15 Segundo o art. 103 da Constituição: “Podem propor a ação direta de inconstitucionalidade e a ação declaratória de constitucionalidade: I – o Presidente da República; II – a Mesa do Senado Federal; III – a Mesa da Câmara dos Deputados; IV – a Mesa de Assembleia Legislativa ou da Câmara Legislativa do Distrito Federal; V – o Governador de Estado ou do Distrito Federal; VI – o Procurador-Geral da República; VII – o Conselho Federal da Ordem dos Advogados do Brasil; VIII – partido político com representação no Congresso Nacional; IX – confederação sindical ou entidade de classe de âmbito nacional”. Sobre a importância da expansão desse leque de legitimidades, ver Carvalho (2010); Vianna et al. (2007). Mesmo que tribunais como o STF ainda possam manter alguma margem de manobra para, dentro dos casos que recebem, priorizar uns em detrimento de outros, a definição dessa pauta só pode recair sobre o conjunto – já limitado por fatores alheios à vontade dos ministros – dos casos que de fato foram judicializados. Sobre a relação entre abertura a minorias políticas e o grau de judicialização da política, ver Stone (1992) e Stone Sweet (2000).

16 Vale notar que nem todas essas espécies processuais permaneceram ativas no novo marco constitucional. A “arguição de relevância”, por exemplo, não foi recepcionada pela nova Constituição. Entretanto, é possível encontrar “arguições de relevância” tramitando no STF nos anos 1990. Por desconhecimento ou estratégia deliberada, as partes podem insistir na tentativa de empregar certos instrumentos processuais mesmo após a sua extinção formal na legislação. Mesmo que essas tentativas sejam malsucedidas e o STF as rejeite no fim das contas, os respectivos processos já farão parte do acervo formal do tribunal. Nas últimas duas décadas, a tendência é que várias dessas antigas portas de acesso ao STF deixem de ser opções viáveis, na prática, para obter uma manifestação do tribunal. Nesse sentido, por exemplo, a partir do banco de dados do “Supremo em Números”, identificamos que, de 2008 até 2013, 14 daquelas 52 espécies processuais estavam “inativas”, isto é, não haviam sido acionadas por nenhuma parte.

17 As três primeiras linhas se referem a recursos – “agravo de instrumento”, “recurso extraordinário” e “recurso extraordinário com agravo”.

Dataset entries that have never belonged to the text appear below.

-- ==== Sys2Proof/Word.lean ====
section
/-! DEFINITION. The word types of the module: bytes, lines, addresses, agent identifiers, and the sparse table in
which the state holds a great many like things (R6, R21, Table 02.3). -/
namespace Sys2Proof

/-- One byte. -/
abbrev Byte := BitVec 8
/-- One 64 B line; data byte `i` is bits `8 i + 7 .. 8 i` (R6). -/
abbrev Line := BitVec 512
/-- One byte-enable mask of a line; bit `i` names data byte `i` (R56). -/
abbrev Mask := BitVec 64
/-- A system physical address (R21). -/
abbrev Spa := BitVec 53
/-- An instance-relative address (R56). -/
abbrev Ira := BitVec 48
/-- A global agent ID: node [21:8], port [7:3], sub-agent [2:0] (Table 02.3). -/
abbrev Agent := BitVec 22
/-- One raw flit of 256 bytes, byte `i` in bits `8 i + 7 .. 8 i` (R49). -/
abbrev Flit := BitVec 2048
/-- One 16 B slot of a flit (R49). -/
abbrev Slot := BitVec 128
/-- A 32-bit register word (R312). -/
abbrev Reg := BitVec 32
/-- A sparse table: key and value pairs, keys strictly rising, no pair holding its key's default value. -/
abbrev Table (α : Type) := List (Nat × α)

end Sys2Proof
end

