/-- An older request waits in the queue of the job's directory set (R95). -/
def setBehind (j : Job) (p : Plane) : Bool :=
  p.jobs.any fun x => x.phase == .setq && x.id != j.id && lineTile x.line == lineTile j.line && dSet x.line == dSet j.line &&
    (j.setSeq == 0 || decide (x.setSeq < j.setSeq))

/-- A claim for a job: a free way, or a victim's back-invalidation, or none while every entry is busy or older requests wait for one
(R88, R95, R107). -/
def claimFor (j : Job) (p : Plane) : Option (Claim × Plane) :=
  let t := lineTile j.line
  let set := dSet j.line
  if setBehind j p then none
  else match freeWay p t set with
  | some w => some (.way w, p)
  | none =>
    match victim p t set with
    | none => none
    | some v => some (.waiting, startBinv (dLine t set v.2) v.2 (some j.id) (ageDir t set v.1 p))

/-! ### Fetching (R97, R113, R224) -/

/-- The home copy read for a job: from the slice, else a DRAM read and H_MEM. -/
def fetch (j : Job) (read : Bool) (p : Plane) : Plane :=
  let n := sliceOf j.line
  let q := lookupRead j.line p
  match lookup q j.line with
  | some x =>
    let q := occur (n / 16) 0x2001 (jobOcc q j) (touch j.line j.cls read q)
    setJob q { j with fetched := some x.2.data, fpoison := x.2.poison, hit := true }
  | none =>
    let q := if q.cache.enabled then occur (n / 16) 0x2002 (jobOcc q j) q else q
    let q := if read then q else occur (n / 16) 0x5004 (jobOcc q j) q
    dmcRead { wr := false, line := j.line, raw := 0, job := some j.id, rt := j.rt,
              port := if j.who.remote then none else some j.who.port, panic := j.panic, rmw := !read,
              party := if j.who.remote then some 128 else some j.who.inst, cls := j.cls.toNat,
              agent := some (whoAgent j.who) } (setJob q { j with mem := true })

/-! ### Finishing -/

/-- An entry that a detachment left without pointers under a running transaction is freed when no transaction runs on its
line any more (R77, R86). -/
def dropEmpty (line : Nat) (p : Plane) : Plane :=
  match dirFind p line with
  | none => p
  | some x =>
    if !x.2.coarse && x.2.ptrs.isEmpty && !(p.jobs.any fun y => y.line == line && y.phase == .running) then dirFree p line
    else p

/-- A job ends: removed, its entry freed; or it waits for its writes to be queued (R91, R189). -/
def finish (id : Nat) (p : Plane) : Plane :=
  match job? p id with
  | none => p
  | some j =>
    if 0 < j.wpend then setJob p { j with done := true }
    else
      let q := dropEmpty j.line (measure (lineTile j.line) 0x0003 (p.clock - j.t0) (jobOcc p j) (dropJob p id))
      match j.kind, j.ent with
      | .intern w, _ => internEnd j w q
      | .req _, some n =>
        if (q.jobs.any fun x => x.ent == some n) || (entry? q n).any (·.remote) then q else dropEntry q n
      | _, _ => q

/-- The job is a store. -/
def jobStore (j : Job) : Bool :=
  match j.kind with
  | .req op => isStore op
  | _ => false

/-- The directory after a transaction that records no new copy: what its snoops left (R85, R97, R114). `tSnoop` is 0 for
a transaction that snooped nobody. A requester that is recorded already and answered with poison stays as it was recorded (log 102). -/
def dirAfter (j : Job) (p : Plane) : Plane :=
  match j.was, dirFind p j.line with
  | some e, some x =>
    if j.tSnoop = 0 then p
    else if e.owned then
      if j.kept.isEmpty then dirFree p j.line
      else dirPut p j.line x.1 { x.2 with owned := false, ptrs := j.kept }
    else if j.shared then p
    else
      let left := if e.coarse || jobStore j then [] else x.2.ptrs.filter fun a => a == whoAgent j.who
      if left.isEmpty then dirFree p j.line else dirPut p j.line x.1 { x.2 with ptrs := left }
  | _, _ => p
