/-- A party takes a pool entry of a tile in this cycle. -/
def takePool (t party : Nat) (p : Plane) : Plane :=
  let h := htile p t
  setTile p t { h with tookAt := some p.clock, took := if h.tookAt = some p.clock then party :: h.took else [party] }

/-- The request that the tile admits next: one that takes no entry, one that takes a reserved entry of its port, or one
that takes a pool entry (R276 to R278). -/
def pickAdmit (p : Plane) (t : Nat) : Option Grant :=
  let es := (eligible p [] p.waits).filter fun r => r.tile == t
  match es.find? (noEntry p) with
  | some r => some (.own r none none)
  | none =>
    match es.findSome? fun r => (freeIndex p t (128 * r.port) 128).map fun n => (r, n) with
    | some x => some (.own x.1 (some x.2) none)
    | none =>
      if 12288 ≤ poolUsed p t then none
      else
        let js := p.joinWait.any fun x => lineTile (spaLine x.2.2.2.1.addr) == t
        let ps := ((es.map (fun (r : Req) => r.inst)).dedup ++ (if js then [128] else [])).filter fun x =>
          decide (poolUse p t x < entitlement p t x) && !hasTaken p t x
        match firstParty p t ps, freeIndex p t 4096 12288 with
        | some x, some n =>
          if x = 128 then some (.join n)
          else (es.find? fun r => r.inst == x).map fun r => .own r (some n) (some x)
        | _, _ => none

end Sys2Proof.Machine
end

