-- ==== Sys2Proof/Machine/Queue.lean ====
section
/-! DEFINITION. Command queues, replies, doorbells, the SPI port, the event ring and MSI-X (R291 to R297, R305, R336 to R340,
R432). -/
namespace Sys2Proof.Machine
open Sys2Proof

/-! ### Events of the management die -/

/-- An event of the management die; the recovery service raises none (R416). -/
def mgEvent (src : Nat) (code : BitVec 16) (data : BitVec 32) (pay : BitVec 128) (s : State) : State :=
  if s.mg.life = .recovery then s else { s with dp := raise src code data pay s.dp }

/-! ### MSI-X (R325, R340) -/

/-- A vector's message: sent, or pending while the vector is masked. -/
def vectorMessage (v : Nat) (m : Mgmt) : Mgmt :=
  if (msixEntry m v).getLsbD 96 then
    { m with msix := { m.msix with pend := m.msix.pend ||| BitVec.ofNat 64 (2 ^ v) } }
  else { m with msix := { m.msix with sent := tput 0 m.msix.sent v (tget 0 m.msix.sent v + 1) } }

/-- A message of a vector whose mask is taken away is sent. -/
def unmasked (v : Nat) (m : Mgmt) : Mgmt :=
  if m.msix.pend.getLsbD v && !(msixEntry m v).getLsbD 96 then
    vectorMessage v { m with msix := { m.msix with pend := m.msix.pend &&& ~~~(BitVec.ofNat 64 (2 ^ v)) } }
  else m

/-! ### Rings (R291, R295) -/

/-- The pointers of a queue as a cleared ENABLE leaves them (R291). -/
def ringStop (r : Ring) : Ring :=
  { r with sqHead := 0, sqTail := 0, rqHead := 0, rqTail := 0, phase := true, stopping := false }

/-- A command of the queue waits for a busy line. -/
def runsHeld (m : Mgmt) (q : Nat) : Bool := match m.held with
  | some h => h.queue == q
  | none => false

/-- ENABLE of a queue cleared by a fault, with ERR. -/
def ringFault (r : Ring) : Ring := ringStop { r with ctrl := three (ctlOf r &&& 0x7FFFFFFF), err := true }

/-- A doorbell or base fault of a queue: ERR and MGC_QUEUE (R295, R331). -/
def queueErr (q : Nat) (code : BitVec 16) (s : State) : State :=
  mgEvent 11 code (BitVec.ofNat 32 q) 0 { s with mg := setRing s.mg q { ring s.mg q with err := true } }

/-- Packets put into consecutive submission slots from a slot on. -/
def putPackets (t : Table (BitVec 512)) (slot : BitVec 8) : List (BitVec 512) → Table (BitVec 512)
  | [] => t
  | w :: ws => putPackets (tput 0 t slot.toNat w) (slot + 1) ws

/-- A move of SQ_TAIL that takes back no entry the module holds. -/
def tailOk (r : Ring) (tail : BitVec 8) : Bool := decide ((r.sqTail - r.sqHead).toNat ≤ (tail - r.sqHead).toNat)
/-- A move of RQ_HEAD that stays among the replies written. -/
def headOk (r : Ring) (head : BitVec 8) : Bool := decide ((head - r.rqHead).toNat ≤ (r.rqTail - r.rqHead).toNat)

/-- SQ_TAIL: the doorbell of a submission ring (R293, R295). -/
def execSqTail (q : Fin 4) (tail : BitVec 8) (packets : List (BitVec 512)) (s : State) : Host.Outcome State Fault Refusal :=
  let r := ring s.mg q
  .next (if hostOn s = false then s
    else if enabled (ctlOf r) = false ∨ tailOk r tail = false then queueErr q 1 s
    else
      let n := (tail - r.sqTail).toNat
      { s with mg := setRing s.mg q { r with sqTail := tail, packets := putPackets r.packets r.sqTail (packets.take n) } })

/-- RQ_HEAD: the doorbell of a reply ring (R293, R295). -/
def execRqHead (q : Fin 4) (head : BitVec 8) (s : State) : Host.Outcome State Fault Refusal :=
  let r := ring s.mg q
  .next (if hostOn s = false then s
    else if enabled (ctlOf r) = false ∨ headOk r head = false then queueErr q 1 s
    else { s with mg := setRing s.mg q { r with rqHead := head } })

/-! ### Replies (R293, R297) -/

/-- A reply or completion record: OPCODE, STATUS, PHASE, QUEUE, SEQ, RESULT (Table 12.4). -/
def replyImage (opcode : BitVec 16) (status : BitVec 8) (phase : Bool) (queue : Nat) (seq : BitVec 32) (result : BitVec 192) :
    BitVec 256 :=
  result ++ seq ++ BitVec.ofBool phase ++ (0 : BitVec 4) ++ BitVec.ofNat 3 queue ++ status ++ opcode

/-- A reply of a queue: written into the slot at RQ_TAIL, which advances with SQ_HEAD; then the queue's vector. A disabled
endpoint discards it; a queue whose ENABLE was cleared meanwhile stops after it, whatever ENABLE is by then (R291, R432). -/
def ringReply (q : Nat) (opcode : BitVec 16) (status : BitVec 8) (seq : BitVec 32) (result : BitVec 192) (m : Mgmt) : Mgmt :=
  if m.endpoint = false then m
  else
    let r := ring m q
    let w := replyImage opcode status r.phase q seq result
    let r' : Ring := { r with replies := tput 0 r.replies r.rqTail.toNat w, rqTail := r.rqTail + 1, sqHead := r.sqHead + 1,
                              phase := if r.rqTail = 255 then !r.phase else r.phase }
    let c := ctlOf r
    let m := setRing m q (if enabled c && !r.stopping then r' else ringStop r')
    if c.getLsbD 6 then vectorMessage (fld c 0 6) m else m

/-- A reply on the SPI port. -/
def spiReplyTo (opcode : BitVec 16) (status : BitVec 8) (seq : BitVec 32) (result : BitVec 192) (s : State) : State :=
  { s with mg := { s.mg with spi := { s.mg.spi with
                     reply := some (replyImage opcode status (Config.spiPhase s.dp.draw) 4 seq result), replyNew := true } },
           dp := draw1 s.dp }

/-- A host-memory access of a queue fails: ENABLE clears, with ERR and the event (R295). -/
def hostFault (q : Nat) (s : State) : State :=
  mgEvent 11 3 (BitVec.ofNat 32 q) 0 { s with mg := setRing s.mg q (ringFault (ring s.mg q)) }

/-- A reply to where its command came from, which host memory takes or not (R295). -/
def replyTo (q : Nat) (ok : Bool) (opcode : BitVec 16) (status : BitVec 8) (seq : BitVec 32) (result : BitVec 192) (s : State) :
    State :=
  if q = 4 then spiReplyTo opcode status seq result s
  else if s.mg.endpoint && !ok then hostFault q s
  else { s with mg := ringReply q opcode status seq result s.mg }

/-! ### The SPI port (R305) -/

/-- What a frame returns: nothing that the spec gives while the output stage is unpowered (R427). -/
def spiOut (v : Option (BitVec 256)) (s : State) : State :=
  match v, s.side.vio with
  | some w, true => { s with mg := { s.mg with spi := { s.mg.spi with out := w } } }
  | _, _ => { s with mg := { s.mg with spi := { s.mg.spi with out := Config.spiBits s.dp.draw } }, dp := draw1 s.dp }

/-- A command of the SPI port is pending. -/
def spiBusy (m : Mgmt) : Bool := m.spi.cmd.isSome || runsHeld m 4

/-- The STAT byte of Table 12.5: each bit from its cause on, until it is read or its cause has gone (R305, log 24). -/
def spiStatus (m : Mgmt) : BitVec 256 :=
  BitVec.ofNat 256 (bit (m.spi.replyNew && m.spi.reply.isSome) + 2 * bit (m.spi.cmdNew && spiBusy m) +
    4 * bit (m.spi.complNew && !m.spi.compl.isEmpty) + 8 * bit m.spi.overflow + 16 * bit m.spi.discarded)

/-- CMD: a packet, discarded while a command is pending or a reply unread. -/
def execSpiCmd (packet : BitVec 512) (s : State) : Host.Outcome State Fault Refusal :=
  .next (if mgcOn s = false then s
    else if spiBusy s.mg ∨ s.mg.spi.reply.isSome then { s with mg := { s.mg with spi := { s.mg.spi with discarded := true } } }
    else { s with mg := { s.mg with spi := { s.mg.spi with cmd := some packet, cmdNew := true } } })

/-- REPLY: the 32 B reply; REPLY_READY clears. -/
def execSpiReply (s : State) : Host.Outcome State Fault Refusal :=
  .next (if mgcOn s = false then s
    else
      let t := spiOut s.mg.spi.reply s
      { t with mg := { t.mg with spi := { t.mg.spi with reply := none } } })

/-- STAT: the status byte, whose bits clear. -/
def execSpiStat (s : State) : Host.Outcome State Fault Refusal :=
  .next (if mgcOn s = false then s
    else
      let t := spiOut (some (spiStatus s.mg)) s
      { t with mg := { t.mg with spi := { t.mg.spi with
          overflow := false, discarded := false, replyNew := false, cmdNew := false, complNew := false } } })

/-- COMPL: the oldest completion record, which is removed. -/
def execSpiCompl (s : State) : Host.Outcome State Fault Refusal :=
  .next (if mgcOn s = false then s
    else
      let t := spiOut s.mg.spi.compl.head? s
      { t with mg := { t.mg with spi := { t.mg.spi with compl := t.mg.spi.compl.tail } } })

/-- A completion record for the port: the oldest of 16 is overwritten, with OVERFLOW. -/
def spiRecord (w : BitVec 256) (x : Spi) : Spi :=
  let l := x.compl ++ [w]
  { x with complNew := true, compl := l.drop (l.length - 16), overflow := x.overflow || decide (16 < l.length) }

/-! ### The event ring (R336 to R340) -/

/-- An entry as it is written (Table 14.2). -/
def eventImage (e : Ev) (phase lost : Bool) : BitVec 256 :=
  e.payload ++ e.data ++ BitVec.ofNat 16 e.merged ++ e.code ++ BitVec.ofNat 32 e.time ++ BitVec.ofBool phase ++
    BitVec.ofBool lost ++ (0 : BitVec 3) ++ BitVec.ofNat 3 e.queue ++ e.status ++ BitVec.ofNat 16 e.source

/-- The ring is full. -/
def evFull (x : EvRing) : Bool :=
  let n := evSize (evCtlOf x)
  decide ((x.tail + 1) % n = x.head.toNat % n)

/-- ENABLE of the event ring cleared, with ERR. -/
def evStop (x : EvRing) : EvRing := { x with ctrl := three (evCtlOf x &&& 0x7FFFFFFF), err := true }

/-- The vector of a source in force. -/
def srcVector (p : Plane) (src : Nat) : Nat := fld (rg p (aEvtSrc src)) 0 6
/-- COUNT of a vector in force; 0 counts as 1. -/
def vecCount (p : Plane) (v : Nat) : Nat := max 1 (fld (rg p (aEvtVec v)) 0 8)

/-- An entry of a vector written: its message goes once COUNT entries have been written since the last (R340). -/
def coalesce (p : Plane) (v : Nat) (m : Mgmt) : Mgmt :=
  let n := tget 0 m.ev.since v + 1
  if vecCount p v ≤ n then vectorMessage v { m with ev := { m.ev with since := tput 0 m.ev.since v 0 } }
  else { m with ev := { m.ev with since := tput 0 m.ev.since v n } }

/-- EVENT_WRITE: the oldest entry of the event queue goes to the ring, or its write fails (R336, R337). -/
def execEventWrite (hostOk : Bool) (s : State) : Host.Outcome State Fault Refusal :=
  .next (match s.dp.evq with
    | [] => s
    | e :: rest =>
      let x := s.mg.ev
      if hostOn s = false ∨ enabled (evCtlOf x) = false ∨ evFull x then s
      else if hostOk = false then mgEvent 11 3 4 0 { s with mg := { s.mg with ev := evStop x } }
      else
        let n := evSize (evCtlOf x)
        let x' : EvRing := { x with slots := tput 0 x.slots x.tail (eventImage e x.phase s.dp.lostFlag),
                                    tail := (x.tail + 1) % n, phase := if x.tail + 1 = n then !x.phase else x.phase }
        let ops := match e.op with
          | none => s.dp.ops
          | some id => s.dp.ops.filter fun o => !(o.id == id)
        { s with mg := coalesce s.dp (srcVector s.dp e.source) { s.mg with ev := x' },
                 dp := { s.dp with evq := rest, lostFlag := false, ops := ops } })

/-- COALESCING_TIMEOUT: TIME_US after the first entry since a vector's last message (R340). -/
def execCoalescingTimeout (vector : Fin 64) (s : State) : Host.Outcome State Fault Refusal :=
  .next (if hostOn s = false ∨ tget 0 s.mg.ev.since vector = 0 ∨ fld (rg s.dp (aEvtVec vector)) 16 16 = 0 then s
    else { s with mg := vectorMessage vector { s.mg with ev := { s.mg.ev with since := tput 0 s.mg.ev.since vector 0 } } })

/-! ### Endpoint (R432) -/

/-- The endpoint disabled: every queue and the event ring stop with ERR; no event is raised. -/
def endpointOff (m : Mgmt) : Mgmt :=
  { m with endpoint := false,
           rings := (List.range 4).foldl (fun t q => tput {} t q (ringFault (tget {} t q))) m.rings,
           ev := evStop m.ev,
           held := m.held.map fun h => if h.queue < 4 then { h with mute := true } else h }

/-- ENDPOINT_DISABLE: PERST_N, a hot reset, link down, a function level reset or D3hot (R432). -/
def execEndpointDisable (s : State) : Host.Outcome State Fault Refusal :=
  .next (if mgcOn s ∧ s.mg.endpoint then { s with mg := endpointOff s.mg } else s)

/-- ENDPOINT_ENABLE: the endpoint answers again (R432). -/
def execEndpointEnable (s : State) : Host.Outcome State Fault Refusal :=
  .next (if mgcOn s then { s with mg := { s.mg with endpoint := true } } else s)

end Sys2Proof.Machine
end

18 Sobre o tema, ver Ginsburg (2003, p, p. 36-37 e seguintes). Arranjos jurídicos diferentes sobre o acesso ao tribunal produzirão estratégias distintas de acionamento do controle de constitucionalidade por parte de atores políticos e sociais – e, consequentemente, a diferentes padrões de relação entre o tribunal e a política. Ver, nesse sentido, Ríos-Figueroa; Taylor (2006).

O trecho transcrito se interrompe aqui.